The Company is an “emerging growth company,” as defined in Section 2(a) of the Securities Act, as modified by the Jumpstart Our Business Startups Act of 2012 (the “JOBS Act”), and it may take advantage of certain exemptions from various reporting requirements that are applicable to other public companies that are not emerging growth companies including, but not limited to, not being required to comply with the auditor attestation requirements of Section 404 of the Sarbanes-Oxley Act of 2002, reduced disclosure obligations regarding executive compensation in its periodic reports and proxy statements, and exemptions from the requirements of holding a nonbinding advisory vote on executive compensation and approval of any golden parachute payments not previously approved. Further, Section 102(b)(1) of the JOBS Act exempts emerging growth companies from being required to comply with new or revised financial accounting standards until private companies are required to comply with the new or revised financial accounting standards. The JOBS Act provides that a company can elect to opt out of the extended transition period and comply with the requirements that apply to non-emerging growth companies but any such election to opt out is irrevocable. The Company has elected not to opt out of such extended transition period.

 

Liquidity and Capital Resources

 

As of June 30, 2024, the Company had approximately $8.0 million of cash and cash equivalents and working capital of approximately $7.2 million. The Company’s major sources of cash have been comprised of proceeds from various private offerings, the Initial Public Offering and the exercise of warrants. The Company is dependent on obtaining additional working capital funding from the sale of equity and/or debt securities in order to continue to execute its development plans and continue operations. Based on the foregoing, management believes that the Company will not have sufficient working capital to meet its needs through twelve months from the date of these financial statements if additional funding cannot be obtained.

 

Going Concern Uncertainty

 

The accompanying unaudited condensed consolidated financial statements have been prepared as if the Company will continue as a going concern. The Company has incurred significant operating losses and negative cash flows from operations since inception.
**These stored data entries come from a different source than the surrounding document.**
/-- `SoftResetKeepsPmem`: an idle block, an illegal word, and a bulk command in flight with a byte inside and one outside its
write set. -/
theorem witness_SoftResetKeepsPmem :
    ((0x3 : Word).getLsbD 1 = true ∧ memM.wf = true ∧ (withArgs memM 0 0 0).latch.busy = false)
      ∧ decode (inFlight 0x105 memM 0 0 0).latch.lcmd = .illegal .undefinedOpcode
      ∧ ((inFlight 0x208 memM 0x10 0x20 4).latch.busy = true
        ∧ decode (inFlight 0x208 memM 0x10 0x20 4).latch.lcmd = .command (.muladdMem 2)
        ∧ 0x13 ∈ writeSet (.muladdMem 2) (inFlight 0x208 memM 0x10 0x20 4)
        ∧ 0x14 ∉ writeSet (.muladdMem 2) (inFlight 0x208 memM 0x10 0x20 4)) := by decide +kernel

theorem witness_HardwareResetDrawsPmem :
    { stateAB with sched := [.hwReset] }.turn = .hwReset ∧ 0xFFFF < stateAB.cfg.pmemBytes := by decide +kernel

/-- The hypotheses of `StepKeepsInvariant` and `StepKeepsConfiguration`. -/
theorem witness_StepKeepsInvariant : ∃ t, stateAB.Inv ∧ step stateAB = .next t :=
  ⟨_, stateAB_inv, eq_next_of_isNext (by decide +kernel)⟩

theorem witness_PowerOnMeetsInvariant :
    Config.default.wf = true ∧ memAB.wf = true ∧ memAB.within Config.default.pmemBytes = true := by decide +kernel

end Sys2Proof.Tests
end

section
/-! SUPPORT and the statements of 10_state.md on STATUS, ID and the PARAM registers: what a host read of a mapped register
answers, the fields of the words STATUS and PARAM4, and what legal parameters are. -/

namespace Sys2Proof.Machine

/-! Host reads of the register region. -/

/-- The map has each register once (10_state.md R23). -/
@[simp] theorem regAt_regOffset (r : RegName) : regAt (regOffset r) = some r := by
  cases r <;> rfl

theorem regOffset_lt (r : RegName) : regOffset r < regRegionBytes := by
  cases r <;> decide

theorem regOffset_aligned (r : RegName) : regOffset r % 4 = 0 := by
  cases r <;> rfl

/-- A 32-bit aligned access in the register region is no bus error (20_memory.md R61). -/
theorem target_of_aligned (cfg : Config) {off : Nat} (hlt : off < regRegionBytes) (hal : off % 4 = 0) :
    target cfg off 4 = .register off := by
  simp [target, hlt, hal]

/-- `busRead` in the register region; the map need not list the offset. -/
theorem busRead_of_aligned (s : State) {off : Nat} (hlt : off < regRegionBytes) (hal : off % 4 = 0) :
    busRead s off 4 = .ok (readOffset s off) := by
  simp only [busRead, target_of_aligned s.cfg hlt hal]

@[simp] theorem readOffset_regOffset (s : State) (r : RegName) : readOffset s (regOffset r) = regRead s r := by
  simp only [readOffset, regAt_regOffset]

/-- A host read of a mapped register answers the register's value, in every state. -/
theorem busRead_regOffset (s : State) (r : RegName) : busRead s (regOffset r) 4 = .ok (regRead s r) := by
  rw [busRead_of_aligned s (regOffset_lt r) (regOffset_aligned r), readOffset_regOffset]

/-! Fields of a register word. A word is the bitwise OR of fields, each a narrower value shifted to its place; a field is
read back where it stands, and adds only zeros elsewhere. -/

/-- A field reads back at its own place. -/
theorem extractLsb'_field {v : Nat} (x : BitVec v) {k : Nat} (h : k + v ≤ 32) :
    (x.setWidth 32 <<< k).extractLsb' k v = x := by
  ext i hi
  simp [hi, show k + i < 32 by omega]

/-- A field is 0 at every place that it does not reach. -/
theorem extractLsb'_field_disjoint {v : Nat} (x : BitVec v) {k st n : Nat} (h : st + n ≤ k ∨ k + v ≤ st) :
    (x.setWidth 32 <<< k).extractLsb' st n = 0 := by
  ext i hi
  obtain hbelow | habove := h
  · simp [show st + i < k by omega]
  · simp [BitVec.getLsbD_of_ge x (st + i - k) (by omega)]

/-- The field in the low bits reads back there. -/
theorem extractLsb'_lowField {v : Nat} (x : BitVec v) (h : v ≤ 32) : (x.setWidth 32).extractLsb' 0 v = x := by
  simpa using extractLsb'_field x (k := 0) (by omega)

/-- The field in the low bits is 0 above them. -/
theorem extractLsb'_lowField_above {v : Nat} (x : BitVec v) {st n : Nat} (h : v ≤ st) :
    (x.setWidth 32).extractLsb' st n = 0 := by
  simpa using extractLsb'_field_disjoint x (k := 0) (n := n) (.inr (by omega : 0 + v ≤ st))

/-- A flag's word holds the flag in bit 0 and nothing above it. -/
@[simp] theorem getElem_bitWord (b : Bool) (i : Nat) (hi : i < 32) : (bitWord b)[i] = (decide (i = 0) && b) := by
  simp [bitWord, BitVec.getElem_setWidth]

/-! The word STATUS (10_state.md R31). -/

theorem statusWord_busy (s : State) : (statusWord s).getLsbD 0 = s.latch.busy := by
  simp [statusWord]

theorem statusWord_done (s : State) : (statusWord s).getLsbD 1 = s.regs.done := by
  simp [statusWord]

theorem statusWord_overrun (s : State) : (statusWord s).getLsbD 2 = s.regs.overrun := by
  simp [statusWord]

theorem statusWord_irq (s : State) : (statusWord s).getLsbD 3 = s.irq := by
  simp [statusWord]

/-- Above the flags of bits [3:0], STATUS holds RESULT and LAST_OP alone. -/
theorem extractLsb'_statusWord (s : State) {st n : Nat} (h : 4 ≤ st) :
    (statusWord s).extractLsb' st n =
      (s.regs.result.number.setWidth 32 <<< 8).extractLsb' st n
        ||| (s.regs.lastOp.setWidth 32 <<< 16).extractLsb' st n := by
  simp (disch := omega) [statusWord, bitWord, BitVec.extractLsb'_or, extractLsb'_lowField_above, extractLsb'_field_disjoint]
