-- ==== Sys2Proof/Machine/Osw.lean ====
section
/-! DEFINITION. The fields of the operation-select word (`30_encoding.md` R76). -/

namespace Sys2Proof

/-- The field `EVT`, bits 7:5 of the operation-select word (`30_encoding.md` R76). -/
def Osw.evt (w : Osw) : BitVec 3 := w.extractLsb' 5 3

/-- The field `SEL`, bit 4 (`30_encoding.md` R76). -/
def Osw.sel (w : Osw) : Bool := w.getLsbD 4

/-- The field `LE`, bit 3 (`30_encoding.md` R76). -/
def Osw.le (w : Osw) : Bool := w.getLsbD 3

/-- The field `ST`, bits 2:1 (`30_encoding.md` R76). -/
def Osw.st (w : Osw) : BitVec 2 := w.extractLsb' 1 2

/-- The field `Z`, bit 0 (`30_encoding.md` R76). -/
def Osw.z (w : Osw) : Bool := w.getLsbD 0

end Sys2Proof
end

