-- ==== Sys2Proof/Machine/Core.lean ====
section
/-! DEFINITION. The machine as the host runs it. -/

def Sys2Proof.core : Host.Core := { State := Sys2Proof.Machine.State, Fault := Sys2Proof.Machine.Fault, Refusal := Sys2Proof.Machine.Refusal, step := Sys2Proof.Machine.step, reset := Sys2Proof.Machine.State.reset }
end

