-- ==== Sys2Proof/Certificates/Slice0/Obligations.lean ====
section
/-! DEFINITION. The statements for the provers. Each docstring names the rules of spec/ it formalises; where a clause rests on
a choice of the model or a decision of the spec, it names the log entry. -/

open Sys2Proof Sys2Proof.Machine

/-! ### The operations of the configuration channel -/

/-- R90. SEL_ASSERT is the operation of EVT = 1 with SEL = 0; it raises `select` and changes no register. -/
def Obligations.SelAssertRaisesSelectOnly : Prop :=
  (∀ s : State, exec .selAssert s = .next { s with select := true }) ∧
  (∀ (w : Osw) (b : Bool), decode (.ev w b) = .ok .selAssert ↔ w.evt = 1#3 ∧ w.sel = false)

/-- R91. SCK_RISE.SEED is the operation of EVT = 2 with SEL = 1, LE = 1; bit 0 of `sr` becomes `b`, bits 15:1 become
`do[14:0]`, `le` is cleared and nothing else changes. -/
def Obligations.SckRiseSeedLoadsDoAndClearsLe : Prop :=
  (∀ (b : Bool) (s : State), ∃ t, exec (.sckRiseSeed b) s = .next t ∧
    t.sr.getLsbD 0 = b ∧ (∀ k, k < 15 → t.sr.getLsbD (k + 1) = s.doIn.getLsbD k) ∧
    t = { s with sr := t.sr, le := false }) ∧
  (∀ (w : Osw) (b c : Bool), decode (.ev w b) = .ok (.sckRiseSeed c) ↔
    b = c ∧ w.evt = 2#3 ∧ w.sel = true ∧ w.le = true)

/-- R92. SCK_RISE.SHIFT is the operation of EVT = 2 with SEL = 1, LE = 0; `b` enters at bit 0, every other bit takes its lower
neighbour, `le` is 0 and nothing else changes. -/
def Obligations.SckRiseShiftMovesEveryBitUp : Prop :=
  (∀ (b : Bool) (s : State), ∃ t, exec (.sckRiseShift b) s = .next t ∧
    t.sr.getLsbD 0 = b ∧ (∀ k, k < 15 → t.sr.getLsbD (k + 1) = s.sr.getLsbD k) ∧
    t = { s with sr := t.sr, le := false }) ∧
  (∀ (w : Osw) (b c : Bool), decode (.ev w b) = .ok (.sckRiseShift c) ↔
    b = c ∧ w.evt = 2#3 ∧ w.sel = true ∧ w.le = false)

/-- R93. SCK_RISE.IDLE is the operation of EVT = 2 with SEL = 0; nothing changes. -/
def Obligations.SckRiseIdleChangesNothing : Prop :=
  (∀ s : State, exec .sckRiseIdle s = .next s) ∧
  (∀ (w : Osw) (b : Bool), decode (.ev w b) = .ok .sckRiseIdle ↔ w.evt = 2#3 ∧ w.sel = false)

/-- R94. SCK_FALL.OUT is the operation of EVT = 3 with SEL = 1; `serial_out` takes bit 15 of `sr`. -/
def Obligations.SckFallOutCopiesMsb : Prop :=
  (∀ s : State, exec .sckFallOut s = .next { s with serialOut := s.sr.getLsbD 15 }) ∧
  (∀ (w : Osw) (b : Bool), decode (.ev w b) = .ok .sckFallOut ↔ w.evt = 3#3 ∧ w.sel = true)

/-- R95. SCK_FALL.IDLE is the operation of EVT = 3 with SEL = 0; no register changes. That `serial_out` holds while deselected
is the spec's decision D6 (R24, log entry 8). -/
def Obligations.SckFallIdleChangesNothing : Prop :=
  (∀ s : State, exec .sckFallIdle s = .next s) ∧
  (∀ (w : Osw) (b : Bool), decode (.ev w b) = .ok .sckFallIdle ↔ w.evt = 3#3 ∧ w.sel = false)

/-- R96. SEL_DEASSERT.LATCH is the operation of EVT = 4 with SEL = 1, LE = 0; `di` takes all of `sr`, `le` is set, `select`
goes inactive, nothing else changes; and of the twelve operations no other changes `di`. -/
def Obligations.SelDeassertLatchStoresSr : Prop :=
  (∀ s : State, exec .selDeassertLatch s = .next { s with di := s.sr, le := true, select := false }) ∧
  (∀ (w : Osw) (b : Bool), decode (.ev w b) = .ok .selDeassertLatch ↔
    w.evt = 4#3 ∧ w.sel = true ∧ w.le = false) ∧
  (∀ (i : Instr) (s t : State), i ≠ .selDeassertLatch → (∀ w, i ≠ .cfgword w) → exec i s = .next t → t.di = s.di)

/-- R97. SEL_DEASSERT.NOLATCH is the operation of EVT = 4 with SEL = 1, LE = 1; only `select` changes. A falling edge does not
clear `le`, so it does not arm the latch. -/
def Obligations.SelDeassertNolatchKeepsDi : Prop :=
  (∀ s : State, exec .selDeassertNolatch s = .next { s with select := false }) ∧
  (∀ (w : Osw) (b : Bool), decode (.ev w b) = .ok .selDeassertNolatch ↔
    w.evt = 4#3 ∧ w.sel = true ∧ w.le = true) ∧
  (∀ s : State, ∃ t, exec .sckFallOut s = .next t ∧ t.le = s.le)

/-- The row CFGWORD: `di` and `sr` hold the word, `serial_out` its top bit, the frame is over. The model's choice to run the
whole frame in one step is log entry 3; the values are those of P1 and R98, R99. -/
def Obligations.CfgwordDeliversControlWord : Prop :=
  ∀ (w : Word) (s : State), exec (.cfgword w) s =
    .next { s with sr := w, di := w, serialOut := w.getLsbD 15, le := true, select := false }

/-- The one-step ControlWord is the well-formed frame `XFER16 w` played event by event (R73, R81). The one-step form is
log entry 3. -/
def Obligations.CfgwordEqualsItsFramePlayed : Prop :=
  ∀ (w : Word) (s : State), s.select = false →
    play (Stimulus.xfer16 w) s = exec (.cfgword w) { s with stimulus := [] }

/-! ### The operations of the sampling FSM -/

/-- R121. TICK.COUNT is the operation of EVT = 0 with Z = 0; with `i` not 0 the counter goes down by one without a borrow,
nothing else changes and `di` is not read. -/
def Obligations.TickCountDecrements : Prop :=
  (∀ s : State, s.i ≠ 0#10 → ∃ t, exec .tickCount s = .next t ∧
    t.i.toNat + 1 = s.i.toNat ∧ t = { s with i := t.i }) ∧
  (∀ (w : Osw) (b : Bool), decode (.ev w b) = .ok .tickCount ↔ w.evt = 0#3 ∧ w.z = false) ∧
  (∀ (s t : State) (v : Word), exec .tickCount s = .next t → exec .tickCount { s with di := v } = .next { t with di := v })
On June 30, 2024, the Company had cash and cash equivalents of approximately $8.0 million and an accumulated deficit of approximately $43.0 million. The Company has incurred recurring losses, has experienced recurring negative operating cash flows, and requires significant cash resources to execute its business plans. Historically, the Company’s major sources of cash have been comprised of proceeds from various public and private offerings of its capital stock. The Company is dependent on obtaining additional working capital funding from the sale of equity and/or debt securities in order to continue to execute its development plans and continue operations. Without additional funding, there is substantial doubt about the Company’s ability to continue as a going concern through twelve months from the date of these financial statements.